*What needs to be done:*
Given the records below, pull every line with the word "source" into the answer.

┌──

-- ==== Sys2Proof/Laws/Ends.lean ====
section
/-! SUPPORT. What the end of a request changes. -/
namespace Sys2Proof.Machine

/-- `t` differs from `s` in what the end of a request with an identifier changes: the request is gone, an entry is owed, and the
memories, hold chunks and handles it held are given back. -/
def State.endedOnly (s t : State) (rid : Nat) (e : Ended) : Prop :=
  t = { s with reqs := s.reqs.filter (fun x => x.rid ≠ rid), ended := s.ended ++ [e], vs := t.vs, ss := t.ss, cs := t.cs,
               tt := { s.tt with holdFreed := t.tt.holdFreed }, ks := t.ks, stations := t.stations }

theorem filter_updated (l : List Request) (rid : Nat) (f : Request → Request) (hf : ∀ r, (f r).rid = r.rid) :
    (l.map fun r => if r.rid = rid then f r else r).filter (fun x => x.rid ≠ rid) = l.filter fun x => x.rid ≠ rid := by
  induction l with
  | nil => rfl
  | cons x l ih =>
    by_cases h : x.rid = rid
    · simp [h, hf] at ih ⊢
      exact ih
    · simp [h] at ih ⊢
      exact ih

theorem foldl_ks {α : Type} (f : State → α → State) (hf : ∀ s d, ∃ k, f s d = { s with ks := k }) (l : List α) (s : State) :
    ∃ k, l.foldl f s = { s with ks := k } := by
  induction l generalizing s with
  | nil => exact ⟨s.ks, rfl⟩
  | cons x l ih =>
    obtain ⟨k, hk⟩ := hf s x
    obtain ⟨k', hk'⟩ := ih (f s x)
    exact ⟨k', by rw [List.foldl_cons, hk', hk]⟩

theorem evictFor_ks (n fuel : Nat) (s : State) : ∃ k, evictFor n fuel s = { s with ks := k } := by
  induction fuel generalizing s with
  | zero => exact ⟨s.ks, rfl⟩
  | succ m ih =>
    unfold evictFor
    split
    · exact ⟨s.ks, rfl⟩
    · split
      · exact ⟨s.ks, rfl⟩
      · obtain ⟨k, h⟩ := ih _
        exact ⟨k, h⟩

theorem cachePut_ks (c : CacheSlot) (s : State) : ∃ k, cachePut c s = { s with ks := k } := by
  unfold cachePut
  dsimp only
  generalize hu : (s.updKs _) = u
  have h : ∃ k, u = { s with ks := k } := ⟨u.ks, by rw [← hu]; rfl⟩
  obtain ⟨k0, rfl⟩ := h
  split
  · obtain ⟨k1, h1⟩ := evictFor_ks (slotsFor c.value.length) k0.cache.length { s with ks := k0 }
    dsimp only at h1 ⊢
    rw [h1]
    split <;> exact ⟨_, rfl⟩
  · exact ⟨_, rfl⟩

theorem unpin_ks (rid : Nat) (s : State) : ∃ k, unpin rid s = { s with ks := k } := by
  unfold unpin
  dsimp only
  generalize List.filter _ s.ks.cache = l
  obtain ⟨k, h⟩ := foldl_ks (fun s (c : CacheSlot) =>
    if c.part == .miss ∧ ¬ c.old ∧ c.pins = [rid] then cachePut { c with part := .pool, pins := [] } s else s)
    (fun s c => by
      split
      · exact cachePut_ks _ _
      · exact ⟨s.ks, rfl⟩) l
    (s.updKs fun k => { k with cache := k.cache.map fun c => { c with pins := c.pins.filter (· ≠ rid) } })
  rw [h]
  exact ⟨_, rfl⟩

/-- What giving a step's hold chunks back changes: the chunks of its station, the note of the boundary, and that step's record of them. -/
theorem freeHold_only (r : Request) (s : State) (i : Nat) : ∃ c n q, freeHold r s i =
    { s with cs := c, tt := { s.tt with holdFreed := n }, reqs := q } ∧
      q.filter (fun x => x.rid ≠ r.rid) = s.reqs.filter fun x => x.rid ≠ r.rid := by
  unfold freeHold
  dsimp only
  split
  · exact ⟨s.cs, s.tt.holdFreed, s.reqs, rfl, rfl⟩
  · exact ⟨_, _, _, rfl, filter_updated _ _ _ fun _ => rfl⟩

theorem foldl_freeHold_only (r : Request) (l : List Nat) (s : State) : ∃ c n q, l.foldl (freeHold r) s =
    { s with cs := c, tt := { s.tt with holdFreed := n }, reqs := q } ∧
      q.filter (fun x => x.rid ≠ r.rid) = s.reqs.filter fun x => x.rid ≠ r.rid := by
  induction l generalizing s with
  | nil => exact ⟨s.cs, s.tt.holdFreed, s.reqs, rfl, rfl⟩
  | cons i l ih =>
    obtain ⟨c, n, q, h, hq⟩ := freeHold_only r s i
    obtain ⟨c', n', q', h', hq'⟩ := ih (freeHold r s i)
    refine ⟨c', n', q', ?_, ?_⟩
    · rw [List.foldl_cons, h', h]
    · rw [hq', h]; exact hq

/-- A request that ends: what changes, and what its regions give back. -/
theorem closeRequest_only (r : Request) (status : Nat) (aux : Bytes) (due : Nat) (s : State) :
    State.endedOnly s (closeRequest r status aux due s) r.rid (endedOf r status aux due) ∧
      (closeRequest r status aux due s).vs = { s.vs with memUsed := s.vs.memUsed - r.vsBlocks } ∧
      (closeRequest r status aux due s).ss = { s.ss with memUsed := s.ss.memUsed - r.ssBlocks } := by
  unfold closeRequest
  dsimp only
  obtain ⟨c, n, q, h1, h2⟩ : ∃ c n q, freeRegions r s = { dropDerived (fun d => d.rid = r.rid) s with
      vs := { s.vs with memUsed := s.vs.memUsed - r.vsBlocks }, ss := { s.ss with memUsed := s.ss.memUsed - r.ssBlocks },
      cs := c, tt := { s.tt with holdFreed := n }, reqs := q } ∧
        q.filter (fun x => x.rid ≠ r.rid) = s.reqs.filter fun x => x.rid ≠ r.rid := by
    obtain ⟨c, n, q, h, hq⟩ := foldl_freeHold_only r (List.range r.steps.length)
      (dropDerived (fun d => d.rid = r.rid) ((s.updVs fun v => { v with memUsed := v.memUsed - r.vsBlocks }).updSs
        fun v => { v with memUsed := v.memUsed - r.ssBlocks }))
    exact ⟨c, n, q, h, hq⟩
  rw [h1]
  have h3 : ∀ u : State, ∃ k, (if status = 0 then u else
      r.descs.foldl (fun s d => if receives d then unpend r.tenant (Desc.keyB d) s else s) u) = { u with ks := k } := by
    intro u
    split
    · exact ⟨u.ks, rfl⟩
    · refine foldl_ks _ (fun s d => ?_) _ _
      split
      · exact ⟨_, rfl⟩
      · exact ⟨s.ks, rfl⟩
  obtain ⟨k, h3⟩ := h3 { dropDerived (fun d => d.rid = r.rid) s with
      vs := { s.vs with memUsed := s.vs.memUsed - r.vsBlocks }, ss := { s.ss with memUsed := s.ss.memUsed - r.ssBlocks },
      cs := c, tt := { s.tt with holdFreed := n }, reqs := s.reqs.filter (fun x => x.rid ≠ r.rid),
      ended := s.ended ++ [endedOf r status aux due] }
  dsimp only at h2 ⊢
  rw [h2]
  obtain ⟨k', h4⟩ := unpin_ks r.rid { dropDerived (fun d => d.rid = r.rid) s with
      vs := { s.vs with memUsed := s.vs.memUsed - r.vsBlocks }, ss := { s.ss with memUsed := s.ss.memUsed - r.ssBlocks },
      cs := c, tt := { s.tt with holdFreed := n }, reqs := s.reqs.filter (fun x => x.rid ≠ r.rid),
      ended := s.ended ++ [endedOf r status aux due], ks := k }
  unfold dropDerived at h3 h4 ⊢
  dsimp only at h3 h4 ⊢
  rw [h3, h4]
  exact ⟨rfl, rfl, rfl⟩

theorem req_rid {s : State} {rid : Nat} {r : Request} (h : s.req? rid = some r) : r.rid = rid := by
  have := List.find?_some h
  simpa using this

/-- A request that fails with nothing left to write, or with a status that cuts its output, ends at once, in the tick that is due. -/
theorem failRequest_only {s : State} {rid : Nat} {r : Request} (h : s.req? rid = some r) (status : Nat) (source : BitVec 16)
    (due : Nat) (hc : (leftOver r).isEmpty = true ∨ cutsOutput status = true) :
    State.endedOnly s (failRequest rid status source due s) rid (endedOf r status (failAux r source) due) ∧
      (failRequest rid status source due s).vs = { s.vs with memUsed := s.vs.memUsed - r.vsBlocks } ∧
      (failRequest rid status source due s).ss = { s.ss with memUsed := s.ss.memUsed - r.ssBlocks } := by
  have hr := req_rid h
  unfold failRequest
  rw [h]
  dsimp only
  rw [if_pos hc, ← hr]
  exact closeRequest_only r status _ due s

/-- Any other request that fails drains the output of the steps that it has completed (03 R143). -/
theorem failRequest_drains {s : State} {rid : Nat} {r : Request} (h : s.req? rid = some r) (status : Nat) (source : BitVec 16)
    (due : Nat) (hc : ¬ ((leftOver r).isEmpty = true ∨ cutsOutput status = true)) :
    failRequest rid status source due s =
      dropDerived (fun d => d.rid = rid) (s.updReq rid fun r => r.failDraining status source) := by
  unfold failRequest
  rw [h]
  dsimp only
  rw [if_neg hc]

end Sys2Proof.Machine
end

└──

*Exercise solution:*
theorem failRequest_only {s : State} {rid : Nat} {r : Request} (h : s.req? rid = some r) (status : Nat) (source : BitVec 16)
    State.endedOnly s (failRequest rid status source due s) rid (endedOf r status (failAux r source) due) ∧
      (failRequest rid status source due s).vs = { s.vs with memUsed := s.vs.memUsed - r.vsBlocks } ∧
      (failRequest rid status source due s).ss = { s.ss with memUsed := s.ss.memUsed - r.ssBlocks } := by
theorem failRequest_drains {s : State} {rid : Nat} {r : Request} (h : s.req? rid = some r) (status : Nat) (source : BitVec 16)
    failRequest rid status source due s =
      dropDerived (fun d => d.rid = rid) (s.updReq rid fun r => r.failDraining status source) := by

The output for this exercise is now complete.